Look through the data below and extract, unchanged, the lines from the one that contains "every summary EMPTY" to the one that contains "block holds what", both included.

### Material to process

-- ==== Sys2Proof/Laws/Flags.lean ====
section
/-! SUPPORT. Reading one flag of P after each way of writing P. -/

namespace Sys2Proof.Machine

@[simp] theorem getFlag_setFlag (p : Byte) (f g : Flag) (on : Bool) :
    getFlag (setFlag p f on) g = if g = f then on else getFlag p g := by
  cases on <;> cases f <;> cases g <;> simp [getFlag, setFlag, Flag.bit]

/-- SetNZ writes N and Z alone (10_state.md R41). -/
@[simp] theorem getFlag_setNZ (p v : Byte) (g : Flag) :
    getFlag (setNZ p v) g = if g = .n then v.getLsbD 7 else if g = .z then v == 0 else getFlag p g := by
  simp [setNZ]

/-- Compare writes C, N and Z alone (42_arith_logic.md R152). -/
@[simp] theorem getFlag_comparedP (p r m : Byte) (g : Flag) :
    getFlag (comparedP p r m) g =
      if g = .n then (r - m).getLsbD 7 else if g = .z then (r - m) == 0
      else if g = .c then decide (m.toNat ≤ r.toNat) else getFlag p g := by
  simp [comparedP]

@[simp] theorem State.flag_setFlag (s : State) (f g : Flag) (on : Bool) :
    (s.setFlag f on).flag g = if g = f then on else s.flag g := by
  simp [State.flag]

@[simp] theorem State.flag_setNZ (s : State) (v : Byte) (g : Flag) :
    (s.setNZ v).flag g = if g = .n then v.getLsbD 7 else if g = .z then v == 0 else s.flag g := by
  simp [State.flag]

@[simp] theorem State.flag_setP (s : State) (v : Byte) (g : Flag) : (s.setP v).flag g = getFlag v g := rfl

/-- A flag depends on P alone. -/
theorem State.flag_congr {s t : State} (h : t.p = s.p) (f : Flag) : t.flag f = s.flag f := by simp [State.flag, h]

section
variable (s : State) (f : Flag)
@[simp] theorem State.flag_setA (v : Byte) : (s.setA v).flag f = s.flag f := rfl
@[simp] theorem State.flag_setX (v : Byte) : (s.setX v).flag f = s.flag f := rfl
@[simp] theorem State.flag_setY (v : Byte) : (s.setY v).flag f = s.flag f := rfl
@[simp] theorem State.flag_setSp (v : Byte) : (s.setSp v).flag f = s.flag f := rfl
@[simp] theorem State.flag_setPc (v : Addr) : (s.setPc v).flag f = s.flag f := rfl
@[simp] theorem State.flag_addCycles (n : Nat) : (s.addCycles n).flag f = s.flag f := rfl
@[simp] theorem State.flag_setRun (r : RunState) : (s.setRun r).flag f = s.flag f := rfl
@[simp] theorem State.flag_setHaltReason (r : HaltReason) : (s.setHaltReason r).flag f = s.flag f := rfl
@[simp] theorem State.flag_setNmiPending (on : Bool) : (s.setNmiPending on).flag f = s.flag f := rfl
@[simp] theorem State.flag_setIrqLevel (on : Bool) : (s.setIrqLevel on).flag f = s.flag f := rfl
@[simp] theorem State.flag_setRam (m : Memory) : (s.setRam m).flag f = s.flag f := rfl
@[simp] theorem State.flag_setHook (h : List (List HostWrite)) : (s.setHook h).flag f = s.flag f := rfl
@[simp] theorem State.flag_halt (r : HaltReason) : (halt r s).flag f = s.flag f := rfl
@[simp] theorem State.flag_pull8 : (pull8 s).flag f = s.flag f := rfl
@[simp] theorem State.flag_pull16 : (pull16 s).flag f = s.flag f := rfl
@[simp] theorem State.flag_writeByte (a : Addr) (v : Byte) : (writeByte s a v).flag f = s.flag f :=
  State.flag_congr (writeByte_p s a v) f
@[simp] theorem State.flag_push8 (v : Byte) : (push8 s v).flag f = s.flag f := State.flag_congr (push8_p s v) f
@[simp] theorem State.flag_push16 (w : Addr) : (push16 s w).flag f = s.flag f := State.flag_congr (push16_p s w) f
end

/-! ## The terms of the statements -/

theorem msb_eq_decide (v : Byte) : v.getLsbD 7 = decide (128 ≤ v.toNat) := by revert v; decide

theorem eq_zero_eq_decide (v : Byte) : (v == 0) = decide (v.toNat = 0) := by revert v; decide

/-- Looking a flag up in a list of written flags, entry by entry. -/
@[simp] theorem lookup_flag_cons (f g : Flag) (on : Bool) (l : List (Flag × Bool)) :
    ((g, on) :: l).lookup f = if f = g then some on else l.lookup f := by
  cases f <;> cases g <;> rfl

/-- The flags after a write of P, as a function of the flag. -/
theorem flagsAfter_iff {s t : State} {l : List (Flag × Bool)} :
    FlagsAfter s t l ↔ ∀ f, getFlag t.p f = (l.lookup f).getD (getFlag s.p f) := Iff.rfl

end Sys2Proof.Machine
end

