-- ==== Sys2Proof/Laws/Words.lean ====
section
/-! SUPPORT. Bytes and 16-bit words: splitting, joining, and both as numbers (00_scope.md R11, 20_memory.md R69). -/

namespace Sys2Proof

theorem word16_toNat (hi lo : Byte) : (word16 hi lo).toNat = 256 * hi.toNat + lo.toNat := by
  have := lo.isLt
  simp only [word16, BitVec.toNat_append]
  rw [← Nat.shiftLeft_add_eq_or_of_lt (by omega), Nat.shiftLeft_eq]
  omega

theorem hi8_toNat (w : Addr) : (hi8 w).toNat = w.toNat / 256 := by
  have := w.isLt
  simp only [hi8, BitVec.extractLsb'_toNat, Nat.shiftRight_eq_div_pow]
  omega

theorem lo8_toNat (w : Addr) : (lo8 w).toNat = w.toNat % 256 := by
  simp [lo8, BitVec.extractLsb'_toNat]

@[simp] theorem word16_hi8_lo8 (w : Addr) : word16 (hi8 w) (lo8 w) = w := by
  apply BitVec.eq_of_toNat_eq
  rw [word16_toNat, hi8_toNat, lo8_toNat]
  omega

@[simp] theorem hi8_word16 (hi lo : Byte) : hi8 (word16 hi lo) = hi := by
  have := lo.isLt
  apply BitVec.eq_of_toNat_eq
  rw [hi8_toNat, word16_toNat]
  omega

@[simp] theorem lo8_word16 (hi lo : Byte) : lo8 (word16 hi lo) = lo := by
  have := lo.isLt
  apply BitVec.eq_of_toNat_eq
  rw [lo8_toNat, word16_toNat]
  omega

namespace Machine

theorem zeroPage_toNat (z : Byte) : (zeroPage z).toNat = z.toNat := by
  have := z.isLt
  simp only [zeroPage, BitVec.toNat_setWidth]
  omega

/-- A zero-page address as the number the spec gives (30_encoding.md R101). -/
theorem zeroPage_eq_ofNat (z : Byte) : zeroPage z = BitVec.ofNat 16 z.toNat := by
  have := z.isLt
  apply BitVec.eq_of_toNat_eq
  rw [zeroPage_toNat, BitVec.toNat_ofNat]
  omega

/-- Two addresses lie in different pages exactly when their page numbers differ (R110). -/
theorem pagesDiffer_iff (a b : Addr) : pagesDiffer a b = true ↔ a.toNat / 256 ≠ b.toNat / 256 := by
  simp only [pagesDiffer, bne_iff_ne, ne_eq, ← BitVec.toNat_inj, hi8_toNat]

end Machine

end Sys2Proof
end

######
### Material to process

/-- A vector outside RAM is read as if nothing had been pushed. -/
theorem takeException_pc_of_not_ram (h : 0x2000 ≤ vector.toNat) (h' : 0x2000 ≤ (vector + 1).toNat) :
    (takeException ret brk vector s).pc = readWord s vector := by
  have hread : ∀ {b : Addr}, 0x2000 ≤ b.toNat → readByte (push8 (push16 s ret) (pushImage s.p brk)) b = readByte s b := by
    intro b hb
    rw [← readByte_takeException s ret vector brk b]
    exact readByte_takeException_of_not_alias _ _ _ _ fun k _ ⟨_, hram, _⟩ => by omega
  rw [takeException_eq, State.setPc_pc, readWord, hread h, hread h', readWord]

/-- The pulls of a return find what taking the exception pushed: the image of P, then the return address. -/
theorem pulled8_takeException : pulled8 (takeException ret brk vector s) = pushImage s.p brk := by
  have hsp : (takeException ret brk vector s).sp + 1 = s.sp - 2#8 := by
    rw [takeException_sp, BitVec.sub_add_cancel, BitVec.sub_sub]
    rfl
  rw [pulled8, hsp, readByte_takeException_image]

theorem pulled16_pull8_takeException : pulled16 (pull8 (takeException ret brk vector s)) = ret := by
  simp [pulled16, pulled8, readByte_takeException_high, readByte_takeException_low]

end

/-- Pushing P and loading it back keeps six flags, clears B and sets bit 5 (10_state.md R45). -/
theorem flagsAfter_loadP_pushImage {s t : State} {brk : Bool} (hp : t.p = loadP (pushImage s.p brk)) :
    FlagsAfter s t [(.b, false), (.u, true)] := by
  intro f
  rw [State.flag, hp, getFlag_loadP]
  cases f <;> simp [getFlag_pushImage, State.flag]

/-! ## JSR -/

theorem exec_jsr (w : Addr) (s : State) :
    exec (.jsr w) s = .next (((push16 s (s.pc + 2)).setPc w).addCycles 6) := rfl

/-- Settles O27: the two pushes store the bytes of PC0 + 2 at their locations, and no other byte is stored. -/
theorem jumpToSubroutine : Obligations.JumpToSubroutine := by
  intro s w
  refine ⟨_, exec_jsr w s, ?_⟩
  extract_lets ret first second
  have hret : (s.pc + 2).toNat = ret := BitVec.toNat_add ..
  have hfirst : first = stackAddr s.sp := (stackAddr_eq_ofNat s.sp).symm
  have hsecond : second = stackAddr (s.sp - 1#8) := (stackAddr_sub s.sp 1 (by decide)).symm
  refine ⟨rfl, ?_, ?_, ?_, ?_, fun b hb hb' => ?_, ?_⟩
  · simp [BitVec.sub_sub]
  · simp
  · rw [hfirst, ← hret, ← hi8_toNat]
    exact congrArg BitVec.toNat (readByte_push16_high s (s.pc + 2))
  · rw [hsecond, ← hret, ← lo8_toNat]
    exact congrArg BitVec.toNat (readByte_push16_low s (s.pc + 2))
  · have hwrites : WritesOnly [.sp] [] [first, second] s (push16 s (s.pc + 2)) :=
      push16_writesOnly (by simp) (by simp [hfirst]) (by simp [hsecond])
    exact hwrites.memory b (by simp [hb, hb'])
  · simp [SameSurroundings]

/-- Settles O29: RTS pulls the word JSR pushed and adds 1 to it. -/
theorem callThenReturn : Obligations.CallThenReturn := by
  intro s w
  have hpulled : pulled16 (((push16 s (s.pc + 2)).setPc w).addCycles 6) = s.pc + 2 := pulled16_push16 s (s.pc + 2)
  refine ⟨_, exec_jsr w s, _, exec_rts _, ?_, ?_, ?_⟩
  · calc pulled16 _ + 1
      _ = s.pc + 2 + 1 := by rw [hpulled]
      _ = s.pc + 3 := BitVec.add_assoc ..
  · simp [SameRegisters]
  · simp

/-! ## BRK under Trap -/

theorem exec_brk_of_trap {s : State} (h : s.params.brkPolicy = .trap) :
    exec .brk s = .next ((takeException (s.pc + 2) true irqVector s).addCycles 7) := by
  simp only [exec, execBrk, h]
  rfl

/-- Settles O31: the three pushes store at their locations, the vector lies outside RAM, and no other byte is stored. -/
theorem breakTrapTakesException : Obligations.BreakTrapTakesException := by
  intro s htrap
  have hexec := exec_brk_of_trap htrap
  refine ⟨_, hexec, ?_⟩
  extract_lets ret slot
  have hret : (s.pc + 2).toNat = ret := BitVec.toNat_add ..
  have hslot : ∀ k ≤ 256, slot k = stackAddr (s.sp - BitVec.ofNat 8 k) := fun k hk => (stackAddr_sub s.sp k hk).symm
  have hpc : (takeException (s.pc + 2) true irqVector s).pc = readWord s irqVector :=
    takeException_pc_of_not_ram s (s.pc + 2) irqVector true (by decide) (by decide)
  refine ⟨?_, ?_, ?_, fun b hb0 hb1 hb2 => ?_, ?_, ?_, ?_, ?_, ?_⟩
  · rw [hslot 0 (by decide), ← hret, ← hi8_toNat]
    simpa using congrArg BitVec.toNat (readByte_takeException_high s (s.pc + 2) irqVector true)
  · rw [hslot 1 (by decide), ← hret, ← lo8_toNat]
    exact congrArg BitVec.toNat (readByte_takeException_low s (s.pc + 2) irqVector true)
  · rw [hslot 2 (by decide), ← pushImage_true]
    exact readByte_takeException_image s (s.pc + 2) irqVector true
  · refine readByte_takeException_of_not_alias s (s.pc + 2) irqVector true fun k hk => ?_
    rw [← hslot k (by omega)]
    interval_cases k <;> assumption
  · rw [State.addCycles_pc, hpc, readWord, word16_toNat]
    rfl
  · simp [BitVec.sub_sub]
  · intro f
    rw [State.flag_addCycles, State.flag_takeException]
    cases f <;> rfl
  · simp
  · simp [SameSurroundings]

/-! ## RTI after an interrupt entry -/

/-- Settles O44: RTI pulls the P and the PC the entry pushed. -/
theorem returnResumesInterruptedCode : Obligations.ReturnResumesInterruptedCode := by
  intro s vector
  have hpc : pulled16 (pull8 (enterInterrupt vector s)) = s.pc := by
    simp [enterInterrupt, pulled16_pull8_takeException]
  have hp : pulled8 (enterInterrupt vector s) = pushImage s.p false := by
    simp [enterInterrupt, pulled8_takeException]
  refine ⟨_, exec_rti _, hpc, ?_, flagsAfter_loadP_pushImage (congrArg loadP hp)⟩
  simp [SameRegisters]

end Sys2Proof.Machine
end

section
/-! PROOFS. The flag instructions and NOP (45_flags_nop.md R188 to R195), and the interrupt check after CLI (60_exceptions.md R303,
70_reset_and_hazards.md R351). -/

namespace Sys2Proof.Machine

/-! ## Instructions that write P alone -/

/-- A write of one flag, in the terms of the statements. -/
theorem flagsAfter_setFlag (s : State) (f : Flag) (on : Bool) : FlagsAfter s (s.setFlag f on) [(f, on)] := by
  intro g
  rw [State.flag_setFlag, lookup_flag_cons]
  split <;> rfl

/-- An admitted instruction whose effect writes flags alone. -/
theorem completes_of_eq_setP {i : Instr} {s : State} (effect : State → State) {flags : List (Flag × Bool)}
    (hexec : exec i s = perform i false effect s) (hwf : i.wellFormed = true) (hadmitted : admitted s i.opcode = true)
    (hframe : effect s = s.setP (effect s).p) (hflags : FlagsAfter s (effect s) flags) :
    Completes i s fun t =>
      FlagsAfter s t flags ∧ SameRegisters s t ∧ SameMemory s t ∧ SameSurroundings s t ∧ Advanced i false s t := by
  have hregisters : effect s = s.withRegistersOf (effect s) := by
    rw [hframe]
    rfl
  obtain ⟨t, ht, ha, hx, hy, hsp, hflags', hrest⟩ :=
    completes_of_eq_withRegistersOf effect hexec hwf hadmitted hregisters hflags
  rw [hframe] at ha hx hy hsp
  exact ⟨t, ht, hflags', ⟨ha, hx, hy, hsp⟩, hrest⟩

######
### Material to process

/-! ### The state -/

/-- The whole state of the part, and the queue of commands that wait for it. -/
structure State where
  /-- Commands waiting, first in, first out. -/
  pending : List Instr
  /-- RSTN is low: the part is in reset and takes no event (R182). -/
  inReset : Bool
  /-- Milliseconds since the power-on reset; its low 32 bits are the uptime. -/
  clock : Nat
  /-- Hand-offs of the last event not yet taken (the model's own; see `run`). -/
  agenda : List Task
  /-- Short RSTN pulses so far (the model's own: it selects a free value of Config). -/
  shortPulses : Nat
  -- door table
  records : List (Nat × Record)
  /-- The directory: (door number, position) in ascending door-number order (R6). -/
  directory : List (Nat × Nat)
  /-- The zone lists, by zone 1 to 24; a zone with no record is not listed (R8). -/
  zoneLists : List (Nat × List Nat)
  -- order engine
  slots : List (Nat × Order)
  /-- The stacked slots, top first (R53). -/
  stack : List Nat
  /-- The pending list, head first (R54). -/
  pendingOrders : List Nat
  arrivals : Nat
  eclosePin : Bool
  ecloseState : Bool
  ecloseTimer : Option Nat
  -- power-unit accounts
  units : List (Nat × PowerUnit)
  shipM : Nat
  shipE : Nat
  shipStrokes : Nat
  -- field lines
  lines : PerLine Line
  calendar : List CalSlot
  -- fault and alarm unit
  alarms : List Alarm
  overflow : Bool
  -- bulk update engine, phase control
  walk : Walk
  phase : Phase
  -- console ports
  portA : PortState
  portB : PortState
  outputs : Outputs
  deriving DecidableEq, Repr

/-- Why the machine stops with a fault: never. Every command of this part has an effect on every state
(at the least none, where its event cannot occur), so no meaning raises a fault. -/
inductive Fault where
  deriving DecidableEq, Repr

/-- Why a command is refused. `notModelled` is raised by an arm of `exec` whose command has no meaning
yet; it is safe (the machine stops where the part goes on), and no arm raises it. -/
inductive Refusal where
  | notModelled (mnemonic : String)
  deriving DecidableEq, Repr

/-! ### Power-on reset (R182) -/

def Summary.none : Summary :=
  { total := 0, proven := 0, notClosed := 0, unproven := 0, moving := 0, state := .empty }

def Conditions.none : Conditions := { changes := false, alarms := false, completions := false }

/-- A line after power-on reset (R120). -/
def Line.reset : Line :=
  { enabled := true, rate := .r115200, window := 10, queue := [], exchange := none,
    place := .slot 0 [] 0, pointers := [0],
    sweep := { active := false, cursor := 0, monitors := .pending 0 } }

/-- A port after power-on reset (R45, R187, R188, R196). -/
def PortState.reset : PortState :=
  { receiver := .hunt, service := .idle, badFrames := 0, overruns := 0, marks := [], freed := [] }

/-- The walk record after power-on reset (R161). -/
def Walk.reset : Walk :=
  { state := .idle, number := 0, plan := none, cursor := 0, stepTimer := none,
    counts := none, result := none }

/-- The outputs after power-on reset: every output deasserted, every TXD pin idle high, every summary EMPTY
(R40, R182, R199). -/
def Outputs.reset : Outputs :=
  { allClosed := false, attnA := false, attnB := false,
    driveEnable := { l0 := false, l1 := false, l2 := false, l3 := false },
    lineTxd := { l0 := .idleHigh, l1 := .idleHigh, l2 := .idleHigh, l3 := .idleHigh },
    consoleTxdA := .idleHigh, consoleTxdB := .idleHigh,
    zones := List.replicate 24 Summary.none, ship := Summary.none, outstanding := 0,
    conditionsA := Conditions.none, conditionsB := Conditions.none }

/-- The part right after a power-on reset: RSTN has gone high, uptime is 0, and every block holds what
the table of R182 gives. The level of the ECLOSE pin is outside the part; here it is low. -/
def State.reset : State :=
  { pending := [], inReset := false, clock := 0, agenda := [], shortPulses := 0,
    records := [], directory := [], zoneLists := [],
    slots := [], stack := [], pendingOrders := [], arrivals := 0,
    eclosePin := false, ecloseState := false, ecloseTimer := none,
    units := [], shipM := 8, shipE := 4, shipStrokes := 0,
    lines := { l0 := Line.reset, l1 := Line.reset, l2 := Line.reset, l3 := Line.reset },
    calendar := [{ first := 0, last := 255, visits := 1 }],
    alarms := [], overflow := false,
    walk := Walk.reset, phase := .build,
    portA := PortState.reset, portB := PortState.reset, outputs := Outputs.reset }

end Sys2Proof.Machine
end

######

§ **Your solution**:
/-- The outputs after power-on reset: every output deasserted, every TXD pin idle high, every summary EMPTY
(R40, R182, R199). -/
def Outputs.reset : Outputs :=
  { allClosed := false, attnA := false, attnB := false,
    driveEnable := { l0 := false, l1 := false, l2 := false, l3 := false },
    lineTxd := { l0 := .idleHigh, l1 := .idleHigh, l2 := .idleHigh, l3 := .idleHigh },
    consoleTxdA := .idleHigh, consoleTxdB := .idleHigh,
    zones := List.replicate 24 Summary.none, ship := Summary.none, outstanding := 0,
    conditionsA := Conditions.none, conditionsB := Conditions.none }

/-- The part right after a power-on reset: RSTN has gone high, uptime is 0, and every block holds what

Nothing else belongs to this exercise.